[Saved entries]
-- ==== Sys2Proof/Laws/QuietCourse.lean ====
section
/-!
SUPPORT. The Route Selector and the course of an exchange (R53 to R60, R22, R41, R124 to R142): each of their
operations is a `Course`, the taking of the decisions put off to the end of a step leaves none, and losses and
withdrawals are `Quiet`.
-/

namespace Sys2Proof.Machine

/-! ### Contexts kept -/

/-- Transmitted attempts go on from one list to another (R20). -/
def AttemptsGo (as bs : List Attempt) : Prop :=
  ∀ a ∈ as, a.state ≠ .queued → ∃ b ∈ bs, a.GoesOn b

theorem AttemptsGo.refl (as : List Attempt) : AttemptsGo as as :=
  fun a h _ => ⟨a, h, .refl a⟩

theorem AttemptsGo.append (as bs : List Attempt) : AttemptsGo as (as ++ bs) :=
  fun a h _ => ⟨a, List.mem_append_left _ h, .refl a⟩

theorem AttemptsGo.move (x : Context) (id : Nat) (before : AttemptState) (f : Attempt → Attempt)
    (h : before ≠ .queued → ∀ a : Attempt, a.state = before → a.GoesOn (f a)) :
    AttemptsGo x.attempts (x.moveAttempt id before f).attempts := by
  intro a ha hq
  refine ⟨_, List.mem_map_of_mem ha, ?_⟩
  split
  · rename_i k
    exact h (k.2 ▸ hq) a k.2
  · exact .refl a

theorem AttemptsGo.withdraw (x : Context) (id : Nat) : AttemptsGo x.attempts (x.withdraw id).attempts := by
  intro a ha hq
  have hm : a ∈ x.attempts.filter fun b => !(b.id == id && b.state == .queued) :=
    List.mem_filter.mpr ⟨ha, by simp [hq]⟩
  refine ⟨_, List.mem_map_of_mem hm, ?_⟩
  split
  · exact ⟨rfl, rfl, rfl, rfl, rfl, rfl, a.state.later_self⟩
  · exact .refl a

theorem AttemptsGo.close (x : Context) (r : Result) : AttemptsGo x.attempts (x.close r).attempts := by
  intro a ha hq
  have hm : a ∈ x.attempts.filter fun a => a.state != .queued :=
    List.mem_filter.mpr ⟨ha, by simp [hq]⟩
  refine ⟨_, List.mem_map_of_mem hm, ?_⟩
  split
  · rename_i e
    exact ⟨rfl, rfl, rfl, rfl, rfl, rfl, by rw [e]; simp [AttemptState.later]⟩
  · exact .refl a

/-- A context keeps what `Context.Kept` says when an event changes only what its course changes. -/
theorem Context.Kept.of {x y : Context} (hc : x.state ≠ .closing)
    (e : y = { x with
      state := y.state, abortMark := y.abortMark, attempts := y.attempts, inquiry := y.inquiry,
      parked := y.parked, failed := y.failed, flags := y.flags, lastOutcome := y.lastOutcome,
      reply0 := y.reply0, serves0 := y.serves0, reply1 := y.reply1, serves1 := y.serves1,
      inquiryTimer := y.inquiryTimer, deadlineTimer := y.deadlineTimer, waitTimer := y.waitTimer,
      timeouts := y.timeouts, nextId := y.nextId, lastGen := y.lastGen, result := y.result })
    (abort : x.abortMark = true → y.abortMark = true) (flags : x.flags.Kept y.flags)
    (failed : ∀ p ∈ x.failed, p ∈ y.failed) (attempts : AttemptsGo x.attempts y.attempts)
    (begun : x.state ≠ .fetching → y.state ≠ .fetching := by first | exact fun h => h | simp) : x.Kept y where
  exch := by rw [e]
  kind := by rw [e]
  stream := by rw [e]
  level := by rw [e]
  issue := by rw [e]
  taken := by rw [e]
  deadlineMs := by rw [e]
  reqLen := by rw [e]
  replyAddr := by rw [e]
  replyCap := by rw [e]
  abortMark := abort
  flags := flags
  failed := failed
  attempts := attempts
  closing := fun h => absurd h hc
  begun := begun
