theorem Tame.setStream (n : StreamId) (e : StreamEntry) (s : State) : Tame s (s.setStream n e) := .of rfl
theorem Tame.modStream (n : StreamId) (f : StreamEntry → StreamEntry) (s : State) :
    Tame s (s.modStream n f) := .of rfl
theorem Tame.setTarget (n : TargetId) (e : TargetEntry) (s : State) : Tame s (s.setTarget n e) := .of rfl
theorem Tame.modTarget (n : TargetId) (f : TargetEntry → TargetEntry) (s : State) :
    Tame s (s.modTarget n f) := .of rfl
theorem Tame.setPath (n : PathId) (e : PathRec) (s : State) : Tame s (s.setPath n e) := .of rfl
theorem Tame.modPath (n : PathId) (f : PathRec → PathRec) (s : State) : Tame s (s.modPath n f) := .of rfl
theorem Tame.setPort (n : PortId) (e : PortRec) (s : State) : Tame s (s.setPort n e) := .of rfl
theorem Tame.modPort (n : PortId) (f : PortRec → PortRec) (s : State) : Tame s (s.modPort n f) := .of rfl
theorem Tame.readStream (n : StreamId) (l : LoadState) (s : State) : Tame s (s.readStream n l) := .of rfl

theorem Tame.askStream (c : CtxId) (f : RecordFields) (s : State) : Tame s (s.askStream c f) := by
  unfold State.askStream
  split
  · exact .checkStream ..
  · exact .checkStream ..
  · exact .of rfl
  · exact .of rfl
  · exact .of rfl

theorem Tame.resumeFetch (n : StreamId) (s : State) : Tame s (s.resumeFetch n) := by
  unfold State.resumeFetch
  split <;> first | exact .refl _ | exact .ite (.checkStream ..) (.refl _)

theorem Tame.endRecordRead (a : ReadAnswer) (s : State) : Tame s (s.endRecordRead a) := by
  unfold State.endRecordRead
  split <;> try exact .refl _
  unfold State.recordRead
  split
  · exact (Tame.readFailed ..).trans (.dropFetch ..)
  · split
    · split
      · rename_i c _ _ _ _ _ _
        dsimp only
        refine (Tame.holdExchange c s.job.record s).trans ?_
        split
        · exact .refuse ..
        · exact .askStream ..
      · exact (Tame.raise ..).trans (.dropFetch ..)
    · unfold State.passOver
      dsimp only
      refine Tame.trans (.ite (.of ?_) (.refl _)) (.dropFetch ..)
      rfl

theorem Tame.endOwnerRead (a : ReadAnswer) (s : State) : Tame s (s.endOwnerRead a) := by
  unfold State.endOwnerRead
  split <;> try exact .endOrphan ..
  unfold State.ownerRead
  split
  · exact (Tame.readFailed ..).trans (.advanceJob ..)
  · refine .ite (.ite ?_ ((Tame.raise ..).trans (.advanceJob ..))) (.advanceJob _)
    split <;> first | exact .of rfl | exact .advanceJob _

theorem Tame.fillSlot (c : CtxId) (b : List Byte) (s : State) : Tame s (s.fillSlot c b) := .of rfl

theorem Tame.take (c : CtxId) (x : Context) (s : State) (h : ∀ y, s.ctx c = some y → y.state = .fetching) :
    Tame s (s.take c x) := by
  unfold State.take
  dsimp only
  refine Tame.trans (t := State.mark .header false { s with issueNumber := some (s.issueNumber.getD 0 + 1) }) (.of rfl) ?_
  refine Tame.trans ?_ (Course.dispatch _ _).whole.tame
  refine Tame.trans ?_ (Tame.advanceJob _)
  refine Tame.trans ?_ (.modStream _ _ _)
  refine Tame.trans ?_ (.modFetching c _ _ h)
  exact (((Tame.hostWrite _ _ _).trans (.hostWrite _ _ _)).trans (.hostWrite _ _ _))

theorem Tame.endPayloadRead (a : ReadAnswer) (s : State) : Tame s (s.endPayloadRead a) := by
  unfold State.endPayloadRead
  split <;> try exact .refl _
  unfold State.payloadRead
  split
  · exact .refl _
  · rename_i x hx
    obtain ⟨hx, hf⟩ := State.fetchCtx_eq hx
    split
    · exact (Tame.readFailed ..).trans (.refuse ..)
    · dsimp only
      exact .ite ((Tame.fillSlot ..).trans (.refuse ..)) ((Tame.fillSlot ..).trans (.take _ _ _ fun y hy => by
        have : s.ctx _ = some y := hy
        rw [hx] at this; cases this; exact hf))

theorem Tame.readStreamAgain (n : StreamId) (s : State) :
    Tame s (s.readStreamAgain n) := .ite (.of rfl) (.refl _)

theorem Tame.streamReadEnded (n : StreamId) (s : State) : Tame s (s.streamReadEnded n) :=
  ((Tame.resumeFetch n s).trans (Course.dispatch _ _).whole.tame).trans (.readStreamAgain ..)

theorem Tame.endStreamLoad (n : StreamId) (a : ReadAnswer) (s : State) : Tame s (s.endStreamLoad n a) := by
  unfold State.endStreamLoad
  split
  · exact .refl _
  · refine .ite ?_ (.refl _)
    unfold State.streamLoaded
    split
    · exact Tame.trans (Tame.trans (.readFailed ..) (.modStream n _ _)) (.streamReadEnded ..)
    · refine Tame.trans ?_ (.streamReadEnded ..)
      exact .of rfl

Your goal
Your answer must hold the line containing "n _ _)) (.streamReadEnded ..)" and all lines after it in the entries above, exactly, and nothing else.

Task result
    · exact Tame.trans (Tame.trans (.readFailed ..) (.modStream n _ _)) (.streamReadEnded ..)
    · refine Tame.trans ?_ (.streamReadEnded ..)
      exact .of rfl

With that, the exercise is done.